To illustrate, $\big|\frac{-3}{4}\big|_2=(3^2+4^2)^\frac{1}{2}=\sqrt{25}=5$, but $\big|\frac{-3}{4}\big|_1=(3^1+4^1)^\frac{1}{1}=7$. To avoid ambiguity, we will choose the canonical representation of $0$ to be the fraction $\frac{0}{1}$, so that $|0|_a=(0^a+1^a)^\frac{1}{a}=1$. Since $0=\frac{0}{1}$ is the rational number written with the smallest possible numerator and denominator, we see that $|q|_a \geq 1$ for any $q\in\mathbb{Q}$. In general, "more complicated" rational numbers will have larger $l^a$ complexity than "simpler" rational numbers: $\big|\frac{456}{1207}\big|_a>\big|\frac{1}{2}\big|_a$.
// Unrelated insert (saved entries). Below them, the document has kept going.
-- ==== Sys2Proof/Decode.lean ====
section
/-! DEFINITION. The decoder, total on any bytes (R121), the encoder written from the opcode map (R118),
and the reading of a table word the host asks for. -/

namespace Sys2Proof

/-- The low byte of a 16-bit value. -/
def lowByte (w : Word) : Byte := w.extractLsb' 0 8

/-- The high byte of a 16-bit value. -/
def highByte (w : Word) : Byte := w.extractLsb' 8 8

/-- `hi:lo` (R9). -/
def wordOfBytes (hi lo : Byte) : Word := hi ++ lo

/-- The `LD r,r'` row with destination `dst` and source `src` (R180). -/
def Instr.ldRegReg (dst src : Reg) : Instr :=
  match dst, src with
  | .b, .b => .ldBB
  | .b, .c => .ldBC
  | .b, .d => .ldBD
  | .b, .e => .ldBE
  | .b, .h => .ldBH
  | .b, .l => .ldBL
  | .b, .a => .ldBA
  | .c, .b => .ldCB
  | .c, .c => .ldCC
  | .c, .d => .ldCD
  | .c, .e => .ldCE
  | .c, .h => .ldCH
  | .c, .l => .ldCL
  | .c, .a => .ldCA
  | .d, .b => .ldDB
  | .d, .c => .ldDC
  | .d, .d => .ldDD
  | .d, .e => .ldDE
  | .d, .h => .ldDH
  | .d, .l => .ldDL
  | .d, .a => .ldDA
  | .e, .b => .ldEB
  | .e, .c => .ldEC
  | .e, .d => .ldED
  | .e, .e => .ldEE
  | .e, .h => .ldEH
  | .e, .l => .ldEL
  | .e, .a => .ldEA
  | .h, .b => .ldHB
  | .h, .c => .ldHC
  | .h, .d => .ldHD
  | .h, .e => .ldHE
  | .h, .h => .ldHH
  | .h, .l => .ldHL
  | .h, .a => .ldHA
  | .l, .b => .ldLB
  | .l, .c => .ldLC
  | .l, .d => .ldLD
  | .l, .e => .ldLE
  | .l, .h => .ldLH
  | .l, .l => .ldLL
  | .l, .a => .ldLA
  | .a, .b => .ldAB
  | .a, .c => .ldAC
  | .a, .d => .ldAD
  | .a, .e => .ldAE
  | .a, .h => .ldAH
  | .a, .l => .ldAL
  | .a, .a => .ldAA

/-- The `LD r,n` row with destination `dst` (R181). -/
def Instr.ldRegImm (dst : Reg) (n : Byte) : Instr :=
  match dst with
  | .b => .ldBN n
  | .c => .ldCN n
  | .d => .ldDN n
  | .e => .ldEN n
  | .h => .ldHN n
  | .l => .ldLN n
  | .a => .ldAN n

/-- The `LD rr,nn` row of a pair (R182). -/
def Instr.ldPairImm (p : Pair) (nn : Word) : Instr :=
  match p with
  | .bc => .ldBcNn nn
  | .de => .ldDeNn nn
  | .hl => .ldHlNn nn
  | .sp => .ldSpNn nn

/-- The `INC rr` row of a pair (R202). -/
def Instr.incPair (p : Pair) : Instr :=
  match p with
  | .bc => .incBc
  | .de => .incDe
  | .hl => .incHl
  | .sp => .incSp

/-- The `RES b,r` row of a bit number and a register (R203). -/
def Instr.resBitReg (bit : BitVec 3) (r : Reg) : Instr :=
  match bit, r with
  | 0#3, .b => .res0B
  | 0#3, .c => .res0C
  | 0#3, .d => .res0D
  | 0#3, .e => .res0E
  | 0#3, .h => .res0H
  | 0#3, .l => .res0L
  | 0#3, .a => .res0A
  | 1#3, .b => .res1B
  | 1#3, .c => .res1C
  | 1#3, .d => .res1D
  | 1#3, .e => .res1E
  | 1#3, .h => .res1H
  | 1#3, .l => .res1L
  | 1#3, .a => .res1A
  | 2#3, .b => .res2B
  | 2#3, .c => .res2C
  | 2#3, .d => .res2D
  | 2#3, .e => .res2E
  | 2#3, .h => .res2H
  | 2#3, .l => .res2L
  | 2#3, .a => .res2A
  | 3#3, .b => .res3B
  | 3#3, .c => .res3C
  | 3#3, .d => .res3D
  | 3#3, .e => .res3E
  | 3#3, .h => .res3H
  | 3#3, .l => .res3L
  | 3#3, .a => .res3A
  | 4#3, .b => .res4B
  | 4#3, .c => .res4C
  | 4#3, .d => .res4D
  | 4#3, .e => .res4E
  | 4#3, .h => .res4H
  | 4#3, .l => .res4L
  | 4#3, .a => .res4A
  | 5#3, .b => .res5B
  | 5#3, .c => .res5C
  | 5#3, .d => .res5D
  | 5#3, .e => .res5E
  | 5#3, .h => .res5H
  | 5#3, .l => .res5L
  | 5#3, .a => .res5A
  | 6#3, .b => .res6B
  | 6#3, .c => .res6C
  | 6#3, .d => .res6D
  | 6#3, .e => .res6E
  | 6#3, .h => .res6H
  | 6#3, .l => .res6L
  | 6#3, .a => .res6A
  | _, .b => .res7B
  | _, .c => .res7C
  | _, .d => .res7D
  | _, .e => .res7E
  | _, .h => .res7H
  | _, .l => .res7L
  | _, .a => .res7A

/-- The rows of R118 whose opcode byte is one value, with the bytes that follow it, low first (R115). -/
def decodeExact (op b1 b2 : Byte) : Option Instr :=
  match op with
  | 0x00#8 => some .nop
  | 0x18#8 => some (.jrN b1)
  | 0x20#8 => some (.jrNzN b1)
  | 0x28#8 => some (.jrZN b1)
  | 0xAF#8 => some .xorA
  | 0xC0#8 => some .retNz
  | 0xC3#8 => some (.jpNn (wordOfBytes b2 b1))
  | 0xC9#8 => some .ret
  | 0xCD#8 => some (.callNn (wordOfBytes b2 b1))
  | 0xE0#8 => some (.ldhMemNA b1)
  | 0xEA#8 => some (.ldMemNnA (wordOfBytes b2 b1))
  | 0xF0#8 => some (.ldhAMemN b1)
  | 0xF3#8 => some .di
  | 0xFA#8 => some (.ldAMemNn (wordOfBytes b2 b1))
  | 0xFE#8 => some (.cpN b1)
  | 0xFF#8 => some .rst38
  | _ => none

/-- The rows of R112 whose opcode byte holds a register or pair field. Code 6 names no register (R113). -/
def decodeFields (op b1 b2 : Byte) : Option Instr :=
  match opGroup op with
  | 1#2 =>
    match Reg.ofCode (opField53 op), Reg.ofCode (opField20 op) with
    | some dst, some src => some (Instr.ldRegReg dst src)
    | _, _ => none
  | 0#2 =>
    if opField20 op = 6#3 then (Reg.ofCode (opField53 op)).map fun dst => Instr.ldRegImm dst b1
    else if opField30 op = 1#4 then some (Instr.ldPairImm (Pair.ofCode (opField54 op)) (wordOfBytes b2 b1))
    else if opField30 op = 3#4 then some (Instr.incPair (Pair.ofCode (opField54 op)))
    else none
  | _ => none

/-- The row of an opcode byte other than the escape byte (R121, steps 2 and 3). -/
def decodeUnprefixed (op b1 b2 : Byte) : Instr :=
  (decodeExact op b1 b2).getD ((decodeFields op b1 b2).getD (.unknownOpcode op))

/-- The bit number and register of a RES second byte `10 bbb sss` (R203); none for any other byte. -/
def resOperands (op2 : Byte) : Option (BitVec 3 × Reg) :=
  if opGroup op2 = 2#2 then (Reg.ofCode (opField20 op2)).map fun r => (opField53 op2, r) else none

/-- The row of a second byte after the escape byte (R121, step 1). -/
def decodeEscaped (op2 : Byte) : Instr :=
  match resOperands op2 with
  | some (bit, r) => Instr.resBitReg bit r
  | none => .unknownEscapedOpcode op2

/-- The dispatch of R121 on an opcode byte and the two bytes after it; a byte beyond the instruction's
length is not looked at. -/
def decodeBytes (op b1 b2 : Byte) : Instr :=
  if op = escapeByte then decodeEscaped b1 else decodeUnprefixed op b1 b2

/-- Why a byte list does not decode. No encoding is refused (R119); a list may be too short. -/
inductive DecodeError where
  /-- There is no opcode byte. -/
  | noBytes
  /-- The opcode byte is there and its immediate bytes are not all there. -/
  | truncated (op : Byte)
deriving DecidableEq, Repr

/-- Decodes the instruction at the head of a byte list and gives the rest. The escape byte at the very
end of the list is answered by its own table row, the prefix whose second byte is still to be read. -/
def decode (bytes : List Byte) : Except DecodeError (Instr × List Byte) :=
  match bytes with
  | [] => .error .noBytes
  | op :: rest =>
    match operandBytes op, rest with
    | 0, rest => .ok (decodeBytes op 0#8 0#8, rest)
    | 1, b1 :: rest => .ok (decodeBytes op b1 0#8, rest)
    | 2, b1 :: b2 :: rest => .ok (decodeBytes op b1 b2, rest)
    | _, _ => if op = escapeByte then .ok (.escapePrefix, []) else .error (.truncated op)

/-- The bytes of an instruction, lowest address first, from the opcode map (R118) and the formats
(R111). The prefix row is its one byte. -/
def encode (i : Instr) : List Byte :=
  match i with
  | .nop => [0x00#8]
  | .ldBcNn nn => [0x01#8, lowByte nn, highByte nn]
  | .ldDeNn nn => [0x11#8, lowByte nn, highByte nn]
  | .ldHlNn nn => [0x21#8, lowByte nn, highByte nn]
  | .ldSpNn nn => [0x31#8, lowByte nn, highByte nn]
  | .incBc => [0x03#8]
  | .incDe => [0x13#8]
  | .incHl => [0x23#8]
  | .incSp => [0x33#8]
  | .ldBN n => [0x06#8, n]
  | .ldCN n => [0x0E#8, n]
  | .ldDN n => [0x16#8, n]
  | .ldEN n => [0x1E#8, n]
  | .ldHN n => [0x26#8, n]
  | .ldLN n => [0x2E#8, n]
  | .ldAN n => [0x3E#8, n]
  | .jrN e => [0x18#8, e]
  | .jrNzN e => [0x20#8, e]
  | .jrZN e => [0x28#8, e]
  | .ldBB => [0x40#8]
  | .ldBC => [0x41#8]
  | .ldBD => [0x42#8]
  | .ldBE => [0x43#8]
  | .ldBH => [0x44#8]
  | .ldBL => [0x45#8]
  | .ldBA => [0x47#8]
  | .ldCB => [0x48#8]
  | .ldCC => [0x49#8]
  | .ldCD => [0x4A#8]
  | .ldCE => [0x4B#8]
  | .ldCH => [0x4C#8]
  | .ldCL => [0x4D#8]
  | .ldCA => [0x4F#8]
  | .ldDB => [0x50#8]
  | .ldDC => [0x51#8]
  | .ldDD => [0x52#8]
  | .ldDE => [0x53#8]
  | .ldDH => [0x54#8]
  | .ldDL => [0x55#8]
  | .ldDA => [0x57#8]
  | .ldEB => [0x58#8]
  | .ldEC => [0x59#8]
  | .ldED => [0x5A#8]
  | .ldEE => [0x5B#8]
  | .ldEH => [0x5C#8]
  | .ldEL => [0x5D#8]
  | .ldEA => [0x5F#8]
  | .ldHB => [0x60#8]
  | .ldHC => [0x61#8]
  | .ldHD => [0x62#8]
  | .ldHE => [0x63#8]
  | .ldHH => [0x64#8]
  | .ldHL => [0x65#8]
  | .ldHA => [0x67#8]
  | .ldLB => [0x68#8]
  | .ldLC => [0x69#8]
  | .ldLD => [0x6A#8]
  | .ldLE => [0x6B#8]
  | .ldLH => [0x6C#8]
  | .ldLL => [0x6D#8]
  | .ldLA => [0x6F#8]
  | .ldAB => [0x78#8]
  | .ldAC => [0x79#8]
  | .ldAD => [0x7A#8]
  | .ldAE => [0x7B#8]
  | .ldAH => [0x7C#8]
  | .ldAL => [0x7D#8]
  | .ldAA => [0x7F#8]
  | .xorA => [0xAF#8]
  | .retNz => [0xC0#8]
  | .jpNn nn => [0xC3#8, lowByte nn, highByte nn]
  | .ret => [0xC9#8]
  | .callNn nn => [0xCD#8, lowByte nn, highByte nn]
  | .ldhMemNA n => [0xE0#8, n]
  | .ldMemNnA nn => [0xEA#8, lowByte nn, highByte nn]
  | .ldhAMemN n => [0xF0#8, n]
  | .di => [0xF3#8]
  | .ldAMemNn nn => [0xFA#8, lowByte nn, highByte nn]
  | .cpN n => [0xFE#8, n]
  | .rst38 => [0xFF#8]
  | .res0B => [0xCB#8, 0x80#8]
  | .res0C => [0xCB#8, 0x81#8]
  | .res0D => [0xCB#8, 0x82#8]
  | .res0E => [0xCB#8, 0x83#8]
  | .res0H => [0xCB#8, 0x84#8]
  | .res0L => [0xCB#8, 0x85#8]
  | .res0A => [0xCB#8, 0x87#8]
  | .res1B => [0xCB#8, 0x88#8]
  | .res1C => [0xCB#8, 0x89#8]
  | .res1D => [0xCB#8, 0x8A#8]
  | .res1E => [0xCB#8, 0x8B#8]
  | .res1H => [0xCB#8, 0x8C#8]
  | .res1L => [0xCB#8, 0x8D#8]
  | .res1A => [0xCB#8, 0x8F#8]
  | .res2B => [0xCB#8, 0x90#8]
  | .res2C => [0xCB#8, 0x91#8]
  | .res2D => [0xCB#8, 0x92#8]
  | .res2E => [0xCB#8, 0x93#8]
  | .res2H => [0xCB#8, 0x94#8]
  | .res2L => [0xCB#8, 0x95#8]
  | .res2A => [0xCB#8, 0x97#8]
  | .res3B => [0xCB#8, 0x98#8]
  | .res3C => [0xCB#8, 0x99#8]
  | .res3D => [0xCB#8, 0x9A#8]
  | .res3E => [0xCB#8, 0x9B#8]
  | .res3H => [0xCB#8, 0x9C#8]
  | .res3L => [0xCB#8, 0x9D#8]
  | .res3A => [0xCB#8, 0x9F#8]
  | .res4B => [0xCB#8, 0xA0#8]
  | .res4C => [0xCB#8, 0xA1#8]
  | .res4D => [0xCB#8, 0xA2#8]
  | .res4E => [0xCB#8, 0xA3#8]
  | .res4H => [0xCB#8, 0xA4#8]
  | .res4L => [0xCB#8, 0xA5#8]
  | .res4A => [0xCB#8, 0xA7#8]
  | .res5B => [0xCB#8, 0xA8#8]
  | .res5C => [0xCB#8, 0xA9#8]
  | .res5D => [0xCB#8, 0xAA#8]
  | .res5E => [0xCB#8, 0xAB#8]
  | .res5H => [0xCB#8, 0xAC#8]
  | .res5L => [0xCB#8, 0xAD#8]
  | .res5A => [0xCB#8, 0xAF#8]
  | .res6B => [0xCB#8, 0xB0#8]
  | .res6C => [0xCB#8, 0xB1#8]
  | .res6D => [0xCB#8, 0xB2#8]
  | .res6E => [0xCB#8, 0xB3#8]
  | .res6H => [0xCB#8, 0xB4#8]
  | .res6L => [0xCB#8, 0xB5#8]
  | .res6A => [0xCB#8, 0xB7#8]
  | .res7B => [0xCB#8, 0xB8#8]
  | .res7C => [0xCB#8, 0xB9#8]
  | .res7D => [0xCB#8, 0xBA#8]
  | .res7E => [0xCB#8, 0xBB#8]
  | .res7H => [0xCB#8, 0xBC#8]
  | .res7L => [0xCB#8, 0xBD#8]
  | .res7A => [0xCB#8, 0xBF#8]
  | .escapePrefix => [escapeByte]
  | .unknownOpcode op => [op]
  | .unknownEscapedOpcode op2 => [escapeByte, op2]

/-- The length of an instruction in bytes (R110, R324). The prefix row counts its second byte. -/
def Instr.length (i : Instr) : Nat :=
  match i with
  | .nop | .incBc | .incDe | .incHl | .incSp | .ldBB | .ldBC | .ldBD | .ldBE | .ldBH | .ldBL
  | .ldBA | .ldCB | .ldCC | .ldCD | .ldCE | .ldCH | .ldCL | .ldCA | .ldDB | .ldDC | .ldDD
  | .ldDE | .ldDH | .ldDL | .ldDA | .ldEB | .ldEC | .ldED | .ldEE | .ldEH | .ldEL | .ldEA
  | .ldHB | .ldHC | .ldHD | .ldHE | .ldHH | .ldHL | .ldHA | .ldLB | .ldLC | .ldLD | .ldLE
  | .ldLH | .ldLL | .ldLA | .ldAB | .ldAC | .ldAD | .ldAE | .ldAH | .ldAL | .ldAA | .xorA
  | .retNz | .ret | .di | .rst38 | .unknownOpcode _ => 1
  | .ldBN _ | .ldCN _ | .ldDN _ | .ldEN _ | .ldHN _ | .ldLN _ | .ldAN _ | .jrN _ | .jrNzN _
  | .jrZN _ | .ldhMemNA _ | .ldhAMemN _ | .cpN _ | .res0B | .res0C | .res0D | .res0E | .res0H
  | .res0L | .res0A | .res1B | .res1C | .res1D | .res1E | .res1H | .res1L | .res1A | .res2B
  | .res2C | .res2D | .res2E | .res2H | .res2L | .res2A | .res3B | .res3C | .res3D | .res3E
  | .res3H | .res3L | .res3A | .res4B | .res4C | .res4D | .res4E | .res4H | .res4L | .res4A
  | .res5B | .res5C | .res5D | .res5E | .res5H | .res5L | .res5A | .res6B | .res6C | .res6D
  | .res6E | .res6H | .res6L | .res6A | .res7B | .res7C | .res7D | .res7E | .res7H | .res7L
  | .res7A | .escapePrefix | .unknownEscapedOpcode _ => 2
  | .ldBcNn _ | .ldDeNn _ | .ldHlNn _ | .ldSpNn _ | .jpNn _ | .callNn _ | .ldMemNnA _
  | .ldAMemNn _ => 3

/-- The three bytes that the host's table word stands for, lowest address first. The first byte of an
instruction is bits 7..0. The table numbers its prefixed rows over the second byte (30_encoding.md: "or
over the second byte when prefixed") and gives the prefix as bits 15..8 of its last row or not at all,
so a word with 0xCB in bits 15..8, and a one-byte word that only a RES row has, stand for 0xCB and
that byte (assumption 3). -/
def tableBytes (nbits w : Nat) : List Byte :=
  let b0 := BitVec.ofNat 8 w
  let b1 := BitVec.ofNat 8 (w / 256)
  let b2 := BitVec.ofNat 8 (w / 65536)
  if b1 = escapeByte ∧ b0 ≠ escapeByte then [escapeByte, b0, 0#8]
  else if nbits ≤ 8 ∧ isUnknownOpcode b0 = true ∧ isResByte b0 = true then [escapeByte, b0, 0#8]
  else [b0, b1, b2]

/-- The instruction the decoder reads from a table word. The one-byte word 0xCB is the prefix row by
itself; on the machine its second byte is the zero that follows it (assumption 3). -/
def decodeTableWord (nbits w : Nat) : Option Instr :=
  let bytes := tableBytes nbits w
  let given := if nbits ≤ 8 ∧ w = 0xCB then bytes.take 1 else bytes
  match decode given with
  | .ok (i, _) => some i
  | .error _ => none

end Sys2Proof
end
This leads to an even smaller and more restrictive question.

A SIMPLER QUESTION THAT MIGHT HELP ME MAKE PROGRESS:

For which $a>1$ does the following sum converge?

$$\sum_{q\in\mathbb{Q}} \frac{1}{|q|_a^a}$$

Answer 1

To the last question: The answer is that it converges iff $a>2$. It is easy to check that your question is equivalent to asking for which $a >1$ the following sum converges: $$ \sum_{m,n \in \mathbb{N} \atop\text{ relative prime }} \frac{1}{n^a+m^a}. $$ The cruical step it to get rid of the "relative prime" here, i.e. show that $$ \sum_{m,n \in \mathbb{N} } \frac{1}{n^a+m^a} < \infty \iff \sum_{m,n \in \mathbb{N} \atop\text{ relative prime }} \frac{1}{n^a+m^a} < \infty $$ The direct implication is trivial because the left sum is bigger than the right. For the reverse implication assume the right sum to be finite and denote $\text{gcd}(m,n)$ the greatest common divisor of $m$ and $n$. Note that \begin{align} \sum_{m,n \in \mathbb{N} } \frac{1}{n^a+m^a} &= \sum_{k=1}^\infty \sum_{m,n \in \mathbb{N} \atop\text{gcd}(m,n)=k} \frac{1}{n^a+m^a} = \sum_{k=1}^\infty \sum_{m,n \in \mathbb{N} \atop\text{ relative prime }} \frac{1}{(kn)^a+(km)^a}\\ &=\sum_{k=1}^\infty \frac{1}{k^a} \sum_{m,n \in \mathbb{N} \atop\text{ relative prime }} \frac{1}{n^a+m^a} < \infty. \end{align}

Now, it is easy to check that $\sum_{m,n \in \mathbb{N} } \frac{1}{n^a+m^a} < \infty $, iff the integral $$ \int_{\mathbb{R}^2\setminus B(0,1)} \frac{1}{||x||^a} dx $$ is finite. ($B(0,1)$ denotes the unit ball). This is known to be true, iff $a>2$.

Answer 2

You wrote: "This seems to suggest that functions that have a simple formula for $f(q)$, written in terms of $q$, will rarely (almost never?) have a convergent sum."

This is in some sense true, because one can prove the following rigorous statement:

Let $f : \mathbb{Q} \to [0,\infty)$ be continuous s.t. $\sum_{q \in \mathbb{Q}} f(q)$ is convergent. Then $f=0$.

Proof: Assume that $f$ is not constant zero. Then exitsis $q_0$ s.t. $f(q_0)>0$. By continuity there is some $\epsilon>0$ s.t. for all $q \in (q_0-\epsilon,q_0+\epsilon)$ we have $f(q)>f(q_0)/2$. Since $(q_0-\epsilon,q_0+\epsilon)$ contains infintely many elements, that implies that the sum diverges.

Remark: Clearly, there are discontinuous non-zero functions $f : \mathbb{Q} \to [0,\infty)$ s.t. $\sum_{q \in \mathbb{Q}} f(q)$ converges. For example: Let $\Phi: \mathbb{N} \to \mathbb{Q}$ a bijection. Let $f(q):= 2^{-\Phi^{-1}(q)}$, then $\sum_{q \in \mathbb{Q}} f(q) = \sum_{n \in \mathbb{N}}2^{-n}=1$.